(Stored items)
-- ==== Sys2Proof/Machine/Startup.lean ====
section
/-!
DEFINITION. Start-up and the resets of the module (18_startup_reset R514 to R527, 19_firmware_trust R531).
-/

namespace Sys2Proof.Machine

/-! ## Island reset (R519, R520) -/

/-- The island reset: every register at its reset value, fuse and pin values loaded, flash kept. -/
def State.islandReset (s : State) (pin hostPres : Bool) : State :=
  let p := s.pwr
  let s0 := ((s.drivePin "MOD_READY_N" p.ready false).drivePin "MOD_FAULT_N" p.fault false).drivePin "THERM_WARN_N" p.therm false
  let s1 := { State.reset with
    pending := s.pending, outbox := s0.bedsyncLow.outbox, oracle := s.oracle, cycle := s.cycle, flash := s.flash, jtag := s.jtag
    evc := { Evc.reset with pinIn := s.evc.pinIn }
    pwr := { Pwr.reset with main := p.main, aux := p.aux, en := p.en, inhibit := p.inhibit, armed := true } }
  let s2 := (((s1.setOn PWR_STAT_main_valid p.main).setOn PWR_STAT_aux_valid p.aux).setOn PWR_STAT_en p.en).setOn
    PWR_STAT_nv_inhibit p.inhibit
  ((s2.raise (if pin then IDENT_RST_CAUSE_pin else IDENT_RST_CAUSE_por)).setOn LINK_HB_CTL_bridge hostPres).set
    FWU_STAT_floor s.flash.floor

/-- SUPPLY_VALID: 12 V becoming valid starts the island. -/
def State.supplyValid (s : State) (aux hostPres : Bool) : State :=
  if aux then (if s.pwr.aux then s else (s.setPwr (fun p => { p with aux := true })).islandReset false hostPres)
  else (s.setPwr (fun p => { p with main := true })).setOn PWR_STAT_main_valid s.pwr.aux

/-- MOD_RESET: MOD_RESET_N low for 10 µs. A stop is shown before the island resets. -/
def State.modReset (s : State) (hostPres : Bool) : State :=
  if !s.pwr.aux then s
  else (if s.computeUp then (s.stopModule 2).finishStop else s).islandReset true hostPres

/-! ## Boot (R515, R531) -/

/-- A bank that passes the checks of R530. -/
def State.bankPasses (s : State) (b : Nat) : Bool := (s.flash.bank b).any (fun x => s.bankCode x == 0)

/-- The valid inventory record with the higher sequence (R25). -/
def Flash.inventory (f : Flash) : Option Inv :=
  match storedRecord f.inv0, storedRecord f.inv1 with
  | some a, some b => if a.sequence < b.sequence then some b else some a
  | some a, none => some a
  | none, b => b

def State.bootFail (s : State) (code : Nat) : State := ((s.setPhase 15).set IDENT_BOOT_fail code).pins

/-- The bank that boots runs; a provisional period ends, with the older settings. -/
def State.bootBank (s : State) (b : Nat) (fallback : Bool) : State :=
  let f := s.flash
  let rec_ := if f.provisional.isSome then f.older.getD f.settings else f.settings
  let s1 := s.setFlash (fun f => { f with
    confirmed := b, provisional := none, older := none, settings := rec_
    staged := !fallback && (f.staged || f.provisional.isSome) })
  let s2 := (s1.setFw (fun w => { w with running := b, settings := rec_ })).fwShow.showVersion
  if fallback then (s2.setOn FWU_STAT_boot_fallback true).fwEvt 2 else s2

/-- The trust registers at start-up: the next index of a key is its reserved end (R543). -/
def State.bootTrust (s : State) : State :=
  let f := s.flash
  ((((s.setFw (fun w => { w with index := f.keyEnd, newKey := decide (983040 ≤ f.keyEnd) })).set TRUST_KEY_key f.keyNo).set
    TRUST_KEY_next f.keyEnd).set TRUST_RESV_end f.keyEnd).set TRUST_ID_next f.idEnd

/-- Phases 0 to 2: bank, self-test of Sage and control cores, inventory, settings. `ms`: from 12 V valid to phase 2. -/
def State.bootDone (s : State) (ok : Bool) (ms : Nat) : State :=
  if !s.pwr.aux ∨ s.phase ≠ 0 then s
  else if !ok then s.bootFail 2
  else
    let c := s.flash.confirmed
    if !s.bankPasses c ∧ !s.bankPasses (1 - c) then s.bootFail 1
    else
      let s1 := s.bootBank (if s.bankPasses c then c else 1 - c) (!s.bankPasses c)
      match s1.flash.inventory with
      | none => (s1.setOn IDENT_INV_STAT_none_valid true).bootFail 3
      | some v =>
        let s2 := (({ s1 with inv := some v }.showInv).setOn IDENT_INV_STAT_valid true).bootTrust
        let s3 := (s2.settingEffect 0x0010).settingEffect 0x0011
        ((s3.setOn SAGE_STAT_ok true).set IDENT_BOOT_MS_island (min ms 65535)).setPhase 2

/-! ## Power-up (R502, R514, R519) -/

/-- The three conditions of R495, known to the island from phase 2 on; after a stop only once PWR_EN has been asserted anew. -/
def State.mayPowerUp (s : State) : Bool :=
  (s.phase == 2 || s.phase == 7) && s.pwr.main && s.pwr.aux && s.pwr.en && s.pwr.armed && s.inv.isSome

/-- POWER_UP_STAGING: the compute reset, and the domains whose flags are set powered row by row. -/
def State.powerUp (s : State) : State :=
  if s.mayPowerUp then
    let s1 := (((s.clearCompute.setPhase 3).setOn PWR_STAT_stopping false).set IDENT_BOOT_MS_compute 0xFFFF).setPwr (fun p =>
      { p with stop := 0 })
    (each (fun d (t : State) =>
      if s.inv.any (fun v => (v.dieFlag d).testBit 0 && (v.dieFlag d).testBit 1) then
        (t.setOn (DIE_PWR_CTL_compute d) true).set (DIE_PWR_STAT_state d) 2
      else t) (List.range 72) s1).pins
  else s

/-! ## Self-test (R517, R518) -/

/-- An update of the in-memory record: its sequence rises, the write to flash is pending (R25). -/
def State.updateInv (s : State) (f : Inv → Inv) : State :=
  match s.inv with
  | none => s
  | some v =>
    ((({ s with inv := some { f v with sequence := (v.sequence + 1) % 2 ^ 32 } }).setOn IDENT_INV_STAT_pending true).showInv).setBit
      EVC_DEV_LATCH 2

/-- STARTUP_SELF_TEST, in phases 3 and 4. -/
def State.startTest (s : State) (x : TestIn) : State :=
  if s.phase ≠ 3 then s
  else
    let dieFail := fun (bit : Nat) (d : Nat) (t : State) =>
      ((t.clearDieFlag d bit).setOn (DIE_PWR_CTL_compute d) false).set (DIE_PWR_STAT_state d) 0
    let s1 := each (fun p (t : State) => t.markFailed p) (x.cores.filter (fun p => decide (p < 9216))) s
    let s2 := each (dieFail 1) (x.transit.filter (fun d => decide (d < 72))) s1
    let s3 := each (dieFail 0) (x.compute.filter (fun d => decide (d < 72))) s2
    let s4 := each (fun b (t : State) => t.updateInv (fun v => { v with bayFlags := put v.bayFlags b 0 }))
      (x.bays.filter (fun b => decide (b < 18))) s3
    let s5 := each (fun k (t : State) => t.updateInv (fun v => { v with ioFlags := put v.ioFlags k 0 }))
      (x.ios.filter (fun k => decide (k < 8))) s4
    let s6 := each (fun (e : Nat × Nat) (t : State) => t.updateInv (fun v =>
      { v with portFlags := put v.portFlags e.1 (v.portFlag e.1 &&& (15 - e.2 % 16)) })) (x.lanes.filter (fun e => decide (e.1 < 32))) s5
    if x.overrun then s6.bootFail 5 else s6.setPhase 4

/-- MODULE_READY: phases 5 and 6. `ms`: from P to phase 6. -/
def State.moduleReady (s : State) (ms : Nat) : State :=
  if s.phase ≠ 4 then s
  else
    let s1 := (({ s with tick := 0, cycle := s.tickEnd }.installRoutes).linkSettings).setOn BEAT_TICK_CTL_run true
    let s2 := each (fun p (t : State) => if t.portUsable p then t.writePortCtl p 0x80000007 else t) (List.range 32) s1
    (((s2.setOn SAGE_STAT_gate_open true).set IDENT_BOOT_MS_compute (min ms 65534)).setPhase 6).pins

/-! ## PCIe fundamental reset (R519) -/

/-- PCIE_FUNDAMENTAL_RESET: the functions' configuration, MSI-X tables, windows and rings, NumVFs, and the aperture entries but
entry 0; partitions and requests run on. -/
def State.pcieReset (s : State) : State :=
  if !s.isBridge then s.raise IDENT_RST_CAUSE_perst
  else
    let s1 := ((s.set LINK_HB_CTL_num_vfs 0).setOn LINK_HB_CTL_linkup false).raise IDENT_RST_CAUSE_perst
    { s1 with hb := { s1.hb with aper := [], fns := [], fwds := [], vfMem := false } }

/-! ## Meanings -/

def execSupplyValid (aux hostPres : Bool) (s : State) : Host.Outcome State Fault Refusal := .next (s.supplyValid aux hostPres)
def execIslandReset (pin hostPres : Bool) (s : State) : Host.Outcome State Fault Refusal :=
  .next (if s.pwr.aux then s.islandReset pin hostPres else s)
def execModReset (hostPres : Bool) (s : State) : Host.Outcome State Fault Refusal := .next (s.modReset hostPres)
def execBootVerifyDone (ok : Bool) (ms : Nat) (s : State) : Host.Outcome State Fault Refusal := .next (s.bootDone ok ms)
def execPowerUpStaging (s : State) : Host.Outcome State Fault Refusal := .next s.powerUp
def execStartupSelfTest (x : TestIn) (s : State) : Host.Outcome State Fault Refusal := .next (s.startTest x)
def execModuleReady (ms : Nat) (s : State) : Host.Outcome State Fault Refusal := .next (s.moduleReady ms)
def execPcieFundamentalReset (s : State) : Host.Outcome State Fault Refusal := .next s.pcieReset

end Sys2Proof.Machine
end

Exercise aim »
Copy each line of the data above that holds "armed".

Response area »
    pwr := { Pwr.reset with main := p.main, aux := p.aux, en := p.en, inhibit := p.inhibit, armed := true } }
  (s.phase == 2 || s.phase == 7) && s.pwr.main && s.pwr.aux && s.pwr.en && s.pwr.armed && s.inv.isSome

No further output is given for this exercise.